Obama just approved Arctic Drilling in one of those inexplicable moves where you are asking yourself ”What are you doing, guy? Weren’t you the global warming guy?” That is when it does feel conspiratorial! Did Obama get into some Area 51 shit and now he is making these decisions? John doesn’t think that is true. John was at this hippie-dippie event and when you really go into it, he was ”Fuck! You guys! This is it!” We have been told since 1980 that one day we will turn away from fossil fuels and we have been told that it is not possible, but it just feels like today there are more people on the ”Now!” side than are on the ”Not yet!” side. It is a big world-historical moment and that feels amazing!
Somebody tweeted John the other day, quoting one of the lines in his political bio that says ”It is great to live in Seattle because we don’t have to argue whether or not the polar ice caps are melting” and the guy said that ”sounds like somebody needs to google polar sea ice extent”. John did and the first thing that came up was a scientific study with all the data about shrinking ice caps. He screen-caped it and tweeted it to the guy who tweeted him back ”Well, if you believe a bunch of data from a bunch of scientists, yes, but here is a Daily Caller-article that unmasks the lie”

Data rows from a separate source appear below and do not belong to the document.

-- ==== Sys2Proof/Machine/Attend.lean ====
section
/-! DEFINITION. The arithmetic of retrieval and of partial attention: distance buckets and page bounds (R409 to R420),
the selection order and rounds (R421 to R425), the omitted-mass bound (R426 to R432), page partials, their merge and
its order (R446 to R466). -/

namespace Sys2Proof.Machine

open Sys2Proof

/-! ## Masks and buckets (R409, R410, R415 to R417) -/

/-- Words with the low `n` bits set. -/
def lowBits (n : Nat) : U64 := BitVec.ofNat 64 (2 ^ n - 1)

/-- The eligible word of a page: its mask words and its written positions (R409, R410). -/
def eligible (masks : List U64) (tokens : Nat) : U64 := masks.foldl (· &&& ·) (lowBits tokens)

/-- Positions set in a word, ascending. -/
def positions (w : U64) : List Nat := (List.range 64).filter (fun j => w.getLsbD j)

/-- The distance bucket (R415). -/
def bucket (d : Nat) : Nat :=
  if d < 16 then d
  else
    let k := Nat.log2 d
    let h := d / 2 ^ (k - 1) % 2
    min (16 + 2 * (k - 4) + h) 63

/-- bias[h][b] of a bias table; none is the table that is 0 everywhere (R416). -/
def biasAt (tab : Option Bytes) (h b : Nat) : U32 :=
  match tab with
  | none => 0
  | some t => u32 (unLe (sub t (4 * (64 * h + b)) 4))

/-- Value of a finite FP32 pattern in units of 2^-160. -/
def f32Val (x : U32) : Int := (f32 x).key

/-- The page bias: the largest bias over the buckets between the page's eligible ends (R417). -/
def pageBias (tab : Option Bytes) (h qpos first last : Nat) : Int :=
  let lo := bucket (qpos - last)
  let hi := bucket (qpos - first)
  ((List.range (hi - lo)).map (fun i => f32Val (biasAt tab h (lo + 1 + i)))).foldl max (f32Val (biasAt tab h lo))

/-! ## Page bounds (R418 to R420) -/

/-- Key/value head of a query head. -/
def kvHead (s : Shape) (h : Nat) : Nat := h * s.kvHeads / s.qHeads

/-- Exact D of a row: the sum of the larger products (R418), in units of 2^-320. -/
def boundSum (q lo hi : List Int) : Int :=
  ((q.zip (lo.zip hi)).map (fun x => max (x.1 * x.2.1) (x.1 * x.2.2))).sum

/-- û of a row of a page, and whether the summary made it unbounded (R418, R419). -/
def uHat (s : Shape) (q : List Int) (h : Nat) (summary : Bytes) (bias : Int) : U32 × Bool :=
  let g := kvHead s h
  let lo := (List.range s.headDim).map (sumNum s summary 0 g)
  let hi := (List.range s.headDim).map (sumNum s summary 1 g)
  if (lo ++ hi).any (fun x => !x.isFin) then (f32Inf, true)
  else (roundF32 .up (boundSum q (lo.map Num.key) (hi.map Num.key) + bias * 2 ^ 160) 320, false)

/-- The larger of two FP32 values. -/
def f32Max (x y : U32) : U32 := if f32Lt x y then y else x

/-- The largest of some FP32 values. -/
def f32MaxL (xs : List U32) : U32 := xs.foldl f32Max f32NegInf

/-! ## Selection (R421, R423) -/

/-- Order key of a page (R420). -/
def PageBound.key (p : PageBound) : U32 := f32MaxL p.u

/-- Insert by descending key, equal keys by ascending page. -/
def rankIn (x : PageBound) : List PageBound → List PageBound
  | [] => [x]
  | y :: ys =>
    if f32Lt y.key x.key || (!f32Lt x.key y.key && x.page < y.page) then x :: y :: ys else y :: rankIn x ys

/-- Selection list over the eligible pages, ascending, of at most `k` entries (R421). -/
def select (pages : List PageBound) (far sink near k : Nat) : List Nat :=
  let a := pages.filter (fun p => p.page < sink)
  let b := pages.filter (fun p => sink ≤ p.page && far - near ≤ p.page)
  let c := pages.filter (fun p => sink ≤ p.page && p.page < far - near)
  ((a ++ b).map (·.page) ++ (c.foldr rankIn []).map (·.page)).take k

/-- Round ends of an adaptive job from a first count on; `fuel` bounds them (R423). -/
def roundsFrom (cap len : Nat) : Nat → Nat → List Nat
  | 0, _ => []
  | f + 1, k => if cap ≤ k || len ≤ k then [k] else k :: roundsFrom cap len f (min (2 * k) cap)

/-- Round ends k_1 … k_R (R423). -/
def rounds (kPages kCap k0 len : Nat) : List Nat :=
  if kPages != 0 then [kPages] else roundsFrom kCap len 13 (min k0 kCap)

/-- List entries that round `j` (from 0) attends, in ascending page number. -/
def roundPages (sel : List Nat) (ends : List Nat) (j : Nat) : List Nat :=
  let a := if j = 0 then 0 else ends.getD (j - 1) 0
  let part := (sel.drop a).take (ends.getD j 0 - a)
  (List.range (part.foldl max 0 + 1)).filter (fun p => part.contains p)

/-! ## Omitted mass (R426 to R432) -/

/-- The round that first selects a page, from 1; one past the last when none does (R427). -/
def segmentOf (sel ends : List Nat) (p : Nat) : Nat :=
  match sel.findIdx? (· == p) with
  | none => ends.length + 1
  | some i => (ends.filter (fun k => k ≤ i)).length + 1

/-- Add neighbours pairwise; `fuel` levels. -/
def pairTree : Nat → List U32 → List U32
  | 0, l => l
  | f + 1, l =>
    let rec go : List U32 → List U32
      | a :: b :: t => f32Add .up a b :: go t
      | l => l
    pairTree f (go l)

/-- Segment sum G_s of a row (R427). -/
def segmentSum (pages : List (Nat × Nat × Nat × U32)) (r : U32) (s : Nat) : U32 :=
  let mine := pages.filter (fun p => p.2.1 == s)
  let lane (i : Nat) := (mine.filter (fun p => p.1 % 64 == i)).foldl
    (fun acc p => f32Add .up acc (f32Mul .up (f32Nat p.2.2.1) (expUp (f32Sub .up p.2.2.2 r)))) (0 : U32)
  (pairTree 6 ((List.range 64).map lane)).headD 0

/-- Sums S_1 … S_R from G_2 … G_(R+1) (R427). -/
def suffixSums : List U32 → List U32
  | [] => []
  | [g] => [g]
  | g :: gs => match suffixSums gs with
    | [] => [g]
    | s :: ss => f32Add .up s g :: s :: ss

/-- The bound unit's result for row `h` (R427). -/
def rowBound (pages : List PageBound) (sel ends : List Nat) (h : Nat) : RowSums :=
  let left := (pages.filter (fun p => segmentOf sel ends p.page != 1)).map
    (fun p => (p.page, segmentOf sel ends p.page, p.n, p.u.getD h 0))
  let r := f32MaxL (left.map (·.2.2.2))
  if r == f32Inf then { r := r, s := List.replicate ends.length f32Inf }
  else { r := r, s := suffixSums ((List.range ends.length).map (fun i => segmentSum left r (i + 2))) }

/-- The omitted-mass bound of a row after round `j` (from 0) with maximum m and sum l (R430). -/
def omitted (b : RowSums) (j : Nat) (m l : U32) : U32 :=
  let s := b.s.getD j 0
  let t := if f32Le s 0 then 0 else f32Mul .up s (expUp (f32Sub .up b.r m))
  if f32Le t 0 then 0
  else if t == f32Inf then f32One
  else
    let x := f32DivUp t (f32Add .down l t)
    if f32Lt f32One x then f32One else x

/-! ## Partials (R446 to R464) -/

/-- The empty partial (R455). -/
def emptyPart (dim : Nat) : RowPart := { o := List.replicate dim 0, m := f32NegInf, l := 0 }

/-- m + 0, so that a zero maximum is +0 (R449). -/
def posZero (x : U32) : U32 := if f32Val x = 0 && f32Fin x then 0 else x

/-- The larger maximum (R449). -/
def maxScore (xs : List U32) : U32 := posZero (f32MaxL xs)

/-- Weight of a score (R450). -/
def weightOf (s m : U32) : U32 := f32Exp2 (f32Mul .near (f32Sub .near s m) l2eDn)

/-- Score of a token: exact sum, rounded once (R446); none when some key element is not finite. -/
def scoreOf (q : List Int) (k : List Num) (bias : Int) : Option U32 :=
  if k.any (fun x => !x.isFin) then none
  else some (roundF32 .near (((q.zip k).map (fun x => x.1 * x.2.key)).sum + bias * 2 ^ 160) 320)

/-- Page partial of row `h` over the eligible positions of a raw page (R446 to R451). DEDUCED (log entry 103): the value elements that make
a row non-finite (R460) are those of eligible tokens, since a token that is not eligible takes no part in any step (R448). -/
def pagePart (s : Shape) (q : List Int) (h : Nat) (tab : Option Bytes) (qpos page : Nat) (elig : U64) (raw : Bytes) :
    RowPart :=
  let g := kvHead s h
  let ts := positions elig
  let row (half t : Nat) := (List.range s.headDim).map (rawNum s raw t half g)
  let scores := ts.map (fun t => scoreOf q (row 0 t) (f32Val (biasAt tab h (bucket (qpos - (64 * page + t))))))
  let vals := ts.map (row 1)
  let bad := scores.any (fun x => match x with | none => true | some y => !f32Fin y) ||
    vals.any (fun v => v.any (fun x => !x.isFin))
  if bad then { emptyPart s.headDim with nf := true, nfPage := page } else
  let sc := scores.map (fun x => x.getD 0)
  let m := maxScore sc
  let ws := sc.map (fun x => f32Val (weightOf x m))
  let l := roundF32 .near ws.sum 160
  let o := (List.range s.headDim).map (fun i =>
    roundF32 .near (((ws.zip vals).map (fun x => x.1 * (x.2.getD i (.fin 0)).key)).sum) 320)
  { o := o, m := m, l := l, nf := !(f32Fin l && o.all f32Fin), nfPage := page }

/-- Marks a row that a merge made non-finite (R462). -/
abbrev mergeMade : Nat := 2 ^ 32

/-- Merge factor of an operand (R454). -/
def mergeFactor (mx m : U32) : Int := if mx == f32NegInf then 0 else f32Val (weightOf mx m)

/-- Merge of two partials of a row (R454, R455, R460). -/
def mergePart (a b : RowPart) : RowPart :=
  if a.nf || b.nf then
    { a with nf := true, nfPage := min (if a.nf then a.nfPage else mergeMade) (if b.nf then b.nfPage else mergeMade) }
  else if a.m == f32NegInf then b
  else if b.m == f32NegInf then a
  else
    let m := maxScore [a.m, b.m]
    let ca := mergeFactor a.m m
    let cb := mergeFactor b.m m
    let two (x y : U32) := roundF32 .near (ca * f32Val x + cb * f32Val y) 320
    let l := two a.l b.l
    let o := (a.o.zip b.o).map (fun p => two p.1 p.2)
    { o := o, m := m, l := l, nf := !(f32Fin l && o.all f32Fin), nfPage := mergeMade }

/-- One level of the fixed tree (R456). -/
def mergeLevel : List RowPart → List RowPart
  | a :: b :: t => mergePart a b :: mergeLevel t
  | l => l

/-- The round result over page partials in ascending page number (R456). -/
def foldRound (dim : Nat) (ps : List RowPart) : RowPart :=
  let k := ps.length
  let seg (s : Nat) := ((ps.drop (s * k / 16)).take ((s + 1) * k / 16 - s * k / 16)).foldl mergePart (emptyPart dim)
  (mergeLevel (mergeLevel (mergeLevel (mergeLevel ((List.range 16).map seg))))).headD (emptyPart dim)

/-! ## The partial message (R465, R466) -/

/-- FLAGS of a row. -/
def partFlags (thinned batched nf capped adaptive : Bool) (rounds step : Nat) : Nat :=
  bit1 thinned + 2 * bit1 batched + 4 * bit1 nf + 8 * bit1 capped + 16 * bit1 adaptive + 32 * rounds +
  2 ^ 16 * (step % 256) + 2 ^ 31

/-- Bytes of a partial: rows with their bounds and flags (R461, R465). -/
def partBytes (rows : List (RowPart × U32 × Nat)) : Bytes :=
  rows.flatMap (fun r => r.1.o.flatMap (fun x => le (if r.1.nf then f32NaN else x).toNat 4)) ++
  rows.flatMap (fun r =>
    le (if r.1.nf then f32NaN else r.1.m).toNat 4 ++ le (if r.1.nf then f32NaN else r.1.l).toNat 4 ++
    le (if r.1.nf then f32One else r.2.1).toNat 4 ++ le r.2.2 4)

/-- Length of a partial (R465). -/
def partLen (s : Shape) : Nat := s.qHeads * (4 * s.headDim + 16)

end Sys2Proof.Machine
end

The article was actually about the fact that the North West side of the Antarctic ice shelf had put on a bunch of ice and had grown considerably during the last 2 years. As you read further down the article, it said that every other aspect of the Antarctic shelf is catastrophic shrinking to the point of no return. Of course the Arctic is almost completely free of ice now, so John wrote him again, knowing that he should not, and said ”Did you even read to the end of the article you are citing?” and he was like ”If you want to believe the big dollar climate lobby!” Even in Seattle there are tons of people sitting in the den of their split-level home shaking their disembodied rubber hand at the damn scientists.
If you look at the people who donate to John’s campaign, you will find a lot of scientists, a lot of bat-ichthyologists (John still calls them that name two years later in Roadwork Episode 95) and people studying the migratory patterns of the monarch butterfly. They are donating $25, $30, sometimes even $50 to John’s campaign. John is beholden to their interest! Not to mention the computer-maths people, a bunch of trade school drop-outs, so disappointed! Merlin thought that John was going to be different, man!